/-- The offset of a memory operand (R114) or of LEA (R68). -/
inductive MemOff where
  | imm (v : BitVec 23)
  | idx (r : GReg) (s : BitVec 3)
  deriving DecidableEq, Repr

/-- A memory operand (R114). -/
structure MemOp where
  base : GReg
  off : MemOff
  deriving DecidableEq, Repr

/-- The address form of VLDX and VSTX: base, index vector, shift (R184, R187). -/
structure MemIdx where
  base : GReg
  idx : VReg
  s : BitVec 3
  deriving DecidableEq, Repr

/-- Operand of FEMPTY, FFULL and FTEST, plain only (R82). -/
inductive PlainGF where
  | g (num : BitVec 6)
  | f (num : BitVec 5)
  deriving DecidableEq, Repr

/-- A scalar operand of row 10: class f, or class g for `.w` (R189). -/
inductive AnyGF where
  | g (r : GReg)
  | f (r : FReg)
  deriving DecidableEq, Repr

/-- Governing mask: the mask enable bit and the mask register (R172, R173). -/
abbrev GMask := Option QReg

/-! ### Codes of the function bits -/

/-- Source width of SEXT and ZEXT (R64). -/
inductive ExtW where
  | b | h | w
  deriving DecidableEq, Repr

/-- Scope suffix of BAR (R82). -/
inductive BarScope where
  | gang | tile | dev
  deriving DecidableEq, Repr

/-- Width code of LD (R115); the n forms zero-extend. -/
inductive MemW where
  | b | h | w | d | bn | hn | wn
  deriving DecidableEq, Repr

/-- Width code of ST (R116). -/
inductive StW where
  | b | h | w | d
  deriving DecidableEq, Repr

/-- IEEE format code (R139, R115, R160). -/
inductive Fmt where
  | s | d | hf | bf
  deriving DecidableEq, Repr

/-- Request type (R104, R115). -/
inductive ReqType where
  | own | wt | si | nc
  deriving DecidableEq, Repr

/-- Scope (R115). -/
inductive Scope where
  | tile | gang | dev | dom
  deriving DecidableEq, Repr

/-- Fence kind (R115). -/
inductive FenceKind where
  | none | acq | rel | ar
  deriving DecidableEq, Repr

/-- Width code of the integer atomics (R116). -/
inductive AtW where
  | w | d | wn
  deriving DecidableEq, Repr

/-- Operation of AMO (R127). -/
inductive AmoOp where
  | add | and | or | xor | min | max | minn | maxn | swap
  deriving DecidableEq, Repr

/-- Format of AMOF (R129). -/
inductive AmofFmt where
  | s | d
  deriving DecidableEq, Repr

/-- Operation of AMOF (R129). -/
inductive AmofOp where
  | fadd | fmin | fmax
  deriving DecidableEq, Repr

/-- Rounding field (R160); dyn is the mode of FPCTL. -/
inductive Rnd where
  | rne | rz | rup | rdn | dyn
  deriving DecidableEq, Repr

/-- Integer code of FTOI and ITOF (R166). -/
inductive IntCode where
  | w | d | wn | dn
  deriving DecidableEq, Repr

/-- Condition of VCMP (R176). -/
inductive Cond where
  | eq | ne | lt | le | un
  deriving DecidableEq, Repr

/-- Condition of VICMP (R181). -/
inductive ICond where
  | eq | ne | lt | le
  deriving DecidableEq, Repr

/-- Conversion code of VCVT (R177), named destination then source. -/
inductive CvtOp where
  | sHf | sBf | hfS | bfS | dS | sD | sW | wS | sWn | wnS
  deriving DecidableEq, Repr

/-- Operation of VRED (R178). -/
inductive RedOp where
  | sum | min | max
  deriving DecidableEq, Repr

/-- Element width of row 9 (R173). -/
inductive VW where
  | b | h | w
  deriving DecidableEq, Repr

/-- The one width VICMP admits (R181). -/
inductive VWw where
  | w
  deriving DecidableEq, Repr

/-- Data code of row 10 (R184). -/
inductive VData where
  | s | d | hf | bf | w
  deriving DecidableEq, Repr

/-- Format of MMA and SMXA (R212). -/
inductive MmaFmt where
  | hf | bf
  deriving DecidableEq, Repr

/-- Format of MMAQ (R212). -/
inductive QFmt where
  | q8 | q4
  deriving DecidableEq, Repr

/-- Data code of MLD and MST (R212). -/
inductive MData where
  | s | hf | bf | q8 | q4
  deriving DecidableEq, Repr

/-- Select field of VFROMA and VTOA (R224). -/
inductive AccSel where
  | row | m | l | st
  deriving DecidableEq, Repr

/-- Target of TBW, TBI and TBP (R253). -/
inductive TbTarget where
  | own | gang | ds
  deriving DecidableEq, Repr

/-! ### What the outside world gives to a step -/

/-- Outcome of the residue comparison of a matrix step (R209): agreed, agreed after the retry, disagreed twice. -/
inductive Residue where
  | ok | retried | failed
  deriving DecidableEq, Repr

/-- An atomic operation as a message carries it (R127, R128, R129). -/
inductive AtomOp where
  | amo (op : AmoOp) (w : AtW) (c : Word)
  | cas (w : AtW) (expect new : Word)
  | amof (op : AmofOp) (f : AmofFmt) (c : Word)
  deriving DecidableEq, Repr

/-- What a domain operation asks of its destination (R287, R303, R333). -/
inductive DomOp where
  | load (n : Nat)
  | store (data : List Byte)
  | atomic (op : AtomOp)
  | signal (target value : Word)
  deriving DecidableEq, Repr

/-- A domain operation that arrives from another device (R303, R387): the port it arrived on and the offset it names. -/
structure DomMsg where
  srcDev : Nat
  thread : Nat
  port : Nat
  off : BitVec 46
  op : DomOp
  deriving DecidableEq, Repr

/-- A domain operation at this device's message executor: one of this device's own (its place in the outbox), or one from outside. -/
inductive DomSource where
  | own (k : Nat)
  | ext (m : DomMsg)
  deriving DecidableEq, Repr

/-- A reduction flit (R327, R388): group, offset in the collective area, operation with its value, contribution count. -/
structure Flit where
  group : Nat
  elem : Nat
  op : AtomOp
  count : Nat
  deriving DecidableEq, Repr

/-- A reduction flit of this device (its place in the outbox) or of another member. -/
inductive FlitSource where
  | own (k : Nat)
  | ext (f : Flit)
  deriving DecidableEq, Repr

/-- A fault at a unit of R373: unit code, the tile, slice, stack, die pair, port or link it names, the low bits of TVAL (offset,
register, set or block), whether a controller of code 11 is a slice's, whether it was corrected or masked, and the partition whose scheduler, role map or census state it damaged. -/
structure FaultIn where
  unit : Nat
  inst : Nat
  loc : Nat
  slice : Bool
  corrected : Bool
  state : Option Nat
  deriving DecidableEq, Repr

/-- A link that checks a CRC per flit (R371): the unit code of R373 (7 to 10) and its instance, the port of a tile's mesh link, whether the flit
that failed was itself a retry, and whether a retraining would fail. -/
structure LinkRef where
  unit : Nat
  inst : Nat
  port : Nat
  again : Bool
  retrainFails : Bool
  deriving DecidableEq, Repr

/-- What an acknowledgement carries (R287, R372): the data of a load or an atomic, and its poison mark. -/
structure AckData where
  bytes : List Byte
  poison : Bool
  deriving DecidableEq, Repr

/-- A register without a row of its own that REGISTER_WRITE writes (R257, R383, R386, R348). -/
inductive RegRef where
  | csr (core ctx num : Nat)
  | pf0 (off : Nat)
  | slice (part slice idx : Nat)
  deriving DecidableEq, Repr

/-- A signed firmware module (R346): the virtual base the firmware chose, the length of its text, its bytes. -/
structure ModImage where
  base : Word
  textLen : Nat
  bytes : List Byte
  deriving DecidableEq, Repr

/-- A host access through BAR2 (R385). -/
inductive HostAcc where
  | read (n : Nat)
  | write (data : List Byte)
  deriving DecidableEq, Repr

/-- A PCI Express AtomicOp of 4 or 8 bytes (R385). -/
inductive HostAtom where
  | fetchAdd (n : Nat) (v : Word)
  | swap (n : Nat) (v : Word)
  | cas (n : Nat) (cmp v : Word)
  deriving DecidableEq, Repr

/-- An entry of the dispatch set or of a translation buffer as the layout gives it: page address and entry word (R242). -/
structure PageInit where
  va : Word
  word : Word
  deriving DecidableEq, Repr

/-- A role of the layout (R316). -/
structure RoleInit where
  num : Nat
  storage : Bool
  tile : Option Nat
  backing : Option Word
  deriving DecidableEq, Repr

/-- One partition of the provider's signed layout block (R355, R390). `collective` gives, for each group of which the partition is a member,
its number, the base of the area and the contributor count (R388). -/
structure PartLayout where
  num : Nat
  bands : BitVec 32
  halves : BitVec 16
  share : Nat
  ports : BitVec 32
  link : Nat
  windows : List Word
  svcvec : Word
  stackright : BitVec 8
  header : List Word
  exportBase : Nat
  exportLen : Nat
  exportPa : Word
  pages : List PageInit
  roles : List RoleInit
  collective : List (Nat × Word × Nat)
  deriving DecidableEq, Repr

━━━

Exactly the lines from the one containing "structure PartLayout where" through the final line of the records above are needed, copied word for word.

structure PartLayout where
  num : Nat
  bands : BitVec 32
  halves : BitVec 16
  share : Nat
  ports : BitVec 32
  link : Nat
  windows : List Word
  svcvec : Word
  stackright : BitVec 8
  header : List Word
  exportBase : Nat
  exportLen : Nat
  exportPa : Word
  pages : List PageInit
  roles : List RoleInit
  collective : List (Nat × Word × Nat)
  deriving DecidableEq, Repr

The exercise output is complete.